SeekDeep processClusters --strictErrors --dout analysis --fastqgz output.fastq.gz --overWriteDir --illumina --removeOneSampOnlyOneOffHaps --excludeCommonlyLowFreqHaplotypes --excludeLowFreqOneOffs --rescueExcludedOneOffLowFreqHaplotypes --genomeFnp /tank/data/genomes/plasmodium/genomes/pf/genomes/Pf3D7.fasta --gffFnp /tank/data/genomes/plasmodium/genomes/pf/info/gff/Pf3D7.gff --knownAminoAcidChangesFnp /tank/data/genomes/plasmodium/genomes/pf/info/pf_drug_resistant_aaPositions.tsv
The various variant calling results will be found in the output directory (above analysis) in a folder called variantCalling
:::{.callout-note}
# processClusters's objectives
processClusters takes care of several of the final steps of the SeekDeep pipeline.

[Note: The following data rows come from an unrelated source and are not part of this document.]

-- ==== Sys2Proof/Machine/Stroke.lean ====
section
/-! DEFINITION. The start conditions of a stroke (R132 to R134), the start itself, and the test of the conditions that a
command makes where it has changed one of their inputs. -/

namespace Sys2Proof.Machine

/-- The required spacing (R134). -/
def State.requiredSpacing (s : State) : Nat :=
  if s.pump.condition = .priming ∨ s.pump.behind then s.cfg.minSpacing else s.cfg.pacedSpacing

/-- The time since the last stroke start is at least the required spacing (R132, condition 5). -/
def State.spacingPassed (s : State) : Bool :=
  match s.pump.lastStart with
  | some t => s.requiredSpacing ≤ elapsed s.clock t
  | none => true

/-- A stroke is wanted: a dosing stroke by the debt, or a prime stroke (R132, condition 3). -/
def State.strokeWanted (s : State) : Bool :=
  (s.pump.condition == .available && !s.filter.throttled && s.cfg.low * s.cfg.strokeMass ≤ s.dose.debt) ||
    (s.pump.condition == .priming && 0 < s.pump.primeRemaining)

/-- The start conditions of R132, in its order. -/
def State.mayStart (s : State) : Bool :=
  s.pump.stroke.isNone && s.peers.mode.isActive && s.strokeWanted && s.pump.history.length < s.cfg.windowCap &&
    s.spacingPassed

/-- A stroke starts (R124, R132): it takes its kind, its start time joins the history, and FILL begins. -/
def beginStroke (s : State) : State :=
  let prime := s.pump.condition == .priming
  s.withPump { s.pump with
    stroke := some { prime := prime, start := s.clock, confirmed := false, counts := prime, phase := .fill,
                     phaseStart := s.clock },
    history := s.pump.history ++ [s.clock], lastStart := some s.clock, started := s.pump.started + 1 }

/-- The inputs of the start conditions that a command can change (R132): the phase, the own mode, the condition, THROTTLED,
the debt with the BEHIND mark that follows it, and the stroke history. -/
def State.startInputs (s : State) : Bool × Mode × PumpCondition × Bool × Nat × Bool × Nat :=
  (s.pump.stroke.isNone, s.peers.mode, s.pump.condition, s.filter.throttled, s.dose.debt, s.pump.behind,
    s.pump.history.length)

/-- The start conditions are tested: where they hold, a stroke starts (R132). -/
def testStart (s : State) : State := if s.mayStart then beginStroke s else s

/-- Where a change has taken the node from `s` to `t`, the start conditions are tested if one of their inputs has changed
(R132; log entry 7). -/
def startIfChanged (s t : State) : State := if t.startInputs = s.startInputs then t else testStart t

end Sys2Proof.Machine
end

* **replicate comparison** - If multiple replicates are available per sample it is able to take advantage of this and take only clusters that appear in all replicates
* **final results filtering** - A filter is applied to the final results where low frequency clusters and singlet clusters are removed. This step is applied to get rid of artifact sequence that couldn't be handled by previous extraction and clustering steps and removal of clusters marked as chimeric.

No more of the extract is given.